THE Clarets start the week sitting proudly on top of the first division and manager Stan Ternent admitted: "It feels good."

Wolves failure to beat Sheffield Wednesday yesterday means Burnley retain the top spot they won with a comfortable victory against Coventry on Saturday.

And while Gareth Taylor and Glen Little got the goals, Ternent was in no doubt about what is the secret of his side's success.

"It is all about the team performance and it is all credit to the players," he enthused.

"There were also a lot of good individual performances but we have got good togetherness, good continuity and everybody plays for each other."

That was certainly the story on Saturday as they out passed and out played the Sky Blues for long periods of the game, snuffing out any hope of a comeback once they had taken a two goal lead.

But while Ternent was delighted to get back to the top spot they last held almost two months ago, he repeated his belief that the race for promotion will go down to the wire.

"Nobody is running away with the league at the moment and no one looks like doing it," he said, a point emphasised by Wolves' failure to beat struggling Wednesday. "I think it will go right to the end of the season, it is a very tight division.

"Any team can beat any other on a given day."

On Saturday it was his side that inflicted Roland Nilsson's first home defeat since he took over from Gordon Strachan earlier this season.

"Our ball retention was good and when they came back our defence was resilient," Ternent said. "But we are all comfortable on the ball, that is what we work on in training all week, we don't just go swanning round the gaff.
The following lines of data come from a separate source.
-- ==== Sys2Proof/Machine/DxeRounds.lean ====
section
/-! DEFINITION. The course of a round at a site: digests, signed messages, receipts, manifests, acceptance, sealing, takeover and
its times (R259 to R269). -/
namespace Sys2Proof.Machine

/-! ## Digests (R264) -/

/-- The digest of a shard's FP32 values in element order. -/
def shardDigest (vs : List (BitVec 32)) : BitVec 256 := Config.shake256 (wordBytes vs) 256

/-- The values of a held shard in a table of elements. -/
def Dxe.shardValues (x : Dxe) (m : Sparse (BitVec 32)) (k : Nat) : List (BitVec 32) :=
  (List.range x.shardElems).map (fun i => look m (k * x.shardElems + i) 0)

/-- The shard digests of shards in order, back to back; none while one is missing. -/
def digestString (one : Nat → Option (BitVec 256)) (n : Nat) : Option Bytes :=
  (List.range n).foldr (fun k l => match one k, l with
    | some d, some l => some (toLE 32 d.toNat ++ l)
    | _, _ => none) (some [])

/-- The site's anchor digest: of held shards from a table of elements, of the others from the shard digests that other devices
of the site have verified; none while one is missing. -/
def siteDigest (s : State) (j : Nat) (m : Sparse (BitVec 32)) (others : List (BitVec 32 × BitVec 256)) : Option (BitVec 256) :=
  let x := (s.job j).dxe
  let one (k : Nat) : Option (BitVec 256) :=
    let n := BitVec.ofNat 32 k
    match x.shardIndex n with
    | some i => some (shardDigest (x.shardValues m i))
    | none => (others.find? (fun o => decide (o.1 = n))).map (·.2)
  (digestString one (2 ^ s.fld DXE_CTRL_fed_shards j)).map (fun b => Config.shake256 b 256)

/-- The digest of the anchor A_r: that of the live anchor, or the sealed digest of the round before. -/
def baseDigest (s : State) (j r : Nat) : Option (BitVec 256) :=
  let x := (s.job j).dxe
  if r = x.installed then some x.liveDigest else (x.bundles.find? (fun b => decide (b.1 + 1 = r))).map (·.2.2)

/-! ## Messages and signatures (Tables DXR-3 to DXR-5, R265, R308, R319) -/

/-- This device's signature of a MANIFEST-class message. -/
def State.signature (s : State) (msg : Bytes) : BitVec 912 := Config.ed448Sign ctxManifest s.plat.idKey msg

/-- The identity key of the device a message came from (R324). -/
def State.peerKey (s : State) (src : BitVec 32) : Option (BitVec 456) :=
  (s.sec.assocs.find? (fun a => decide (a.peer = src) && (decide (a.kind = 2) || decide (a.kind = 3)))).map (·.pubkey)

/-- A signature of a MANIFEST-class message verifies under its source's key; this device's own is the one it makes. -/
def State.signedBy (s : State) (src : BitVec 32) (msg : Bytes) (sig : BitVec 912) : Bool :=
  if src.toNat = s.origin then decide (sig = s.signature msg)
  else match s.peerKey src with
    | some k => Config.ed448Verify ctxManifest k msg sig
    | none => false

/-- A message of a site verifies under the key of a lead of that site. A device that is not lead has no association with the
leads: it takes its own lead's word (DESIGN CHOICE, log entry 19). -/
def State.siteSigned (s : State) (j : Nat) (site : BitVec 16) (msg : Bytes) (sig : BitVec 912) : Bool :=
  if !s.isLeadDevice j then true
  else if site = s.site then decide (sig = s.signature msg)
  else s.sec.assocs.any (fun a => decide (a.kind = 3) && decide (siteOf a.peer = site) && Config.ed448Verify ctxManifest a.pubkey msg sig)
"We have had most of the players together for two or three years and we are used to playing different systems.

"We defended well from the front and Ian Moore and Gareth Taylor worked their socks off."

The only cloud on the horizon was the first half booking for in form Taylor, his fifth of the season, which will mean he is suspended for the top of the table clash at Crystal Palace on December 1.

But having taken advantage of a Coventry side depleted by both injuries and suspensions Ternent was in no mood to complain.

"Bookings and suspensions are a major part of the game," he said. "Lee Briscoe is suspended for the Grimsby match.

"It is just part and parcel of the game and all clubs have to live with it."

Ternent has other players on the brink of a ban with Tony Grant and Steve Davis both just one yellow card from an automatic ban.

The Clarets may be top of the table but they remain rooted to the bottom of the fair play league with 44 yellow cards already this season.

But any suggestion they have kicked their way to the top could not be more wrong as Coventry boss Nilsson acknowledged.

"Burnley are up there on merit, any team who leads at this stage of the season deserves to," he said.

Having still played less than half the season Ternent knows there is a very long way to go in the chase for promotion and he is the last man likely to get carried away by the situation.

But no one can blame the thousands of vocal fans who roared their team to success at Highfield Road for starting the week with a spring in their step and a copy of the table in thier pocket.

It certainly makes good reading for all Clarets fans.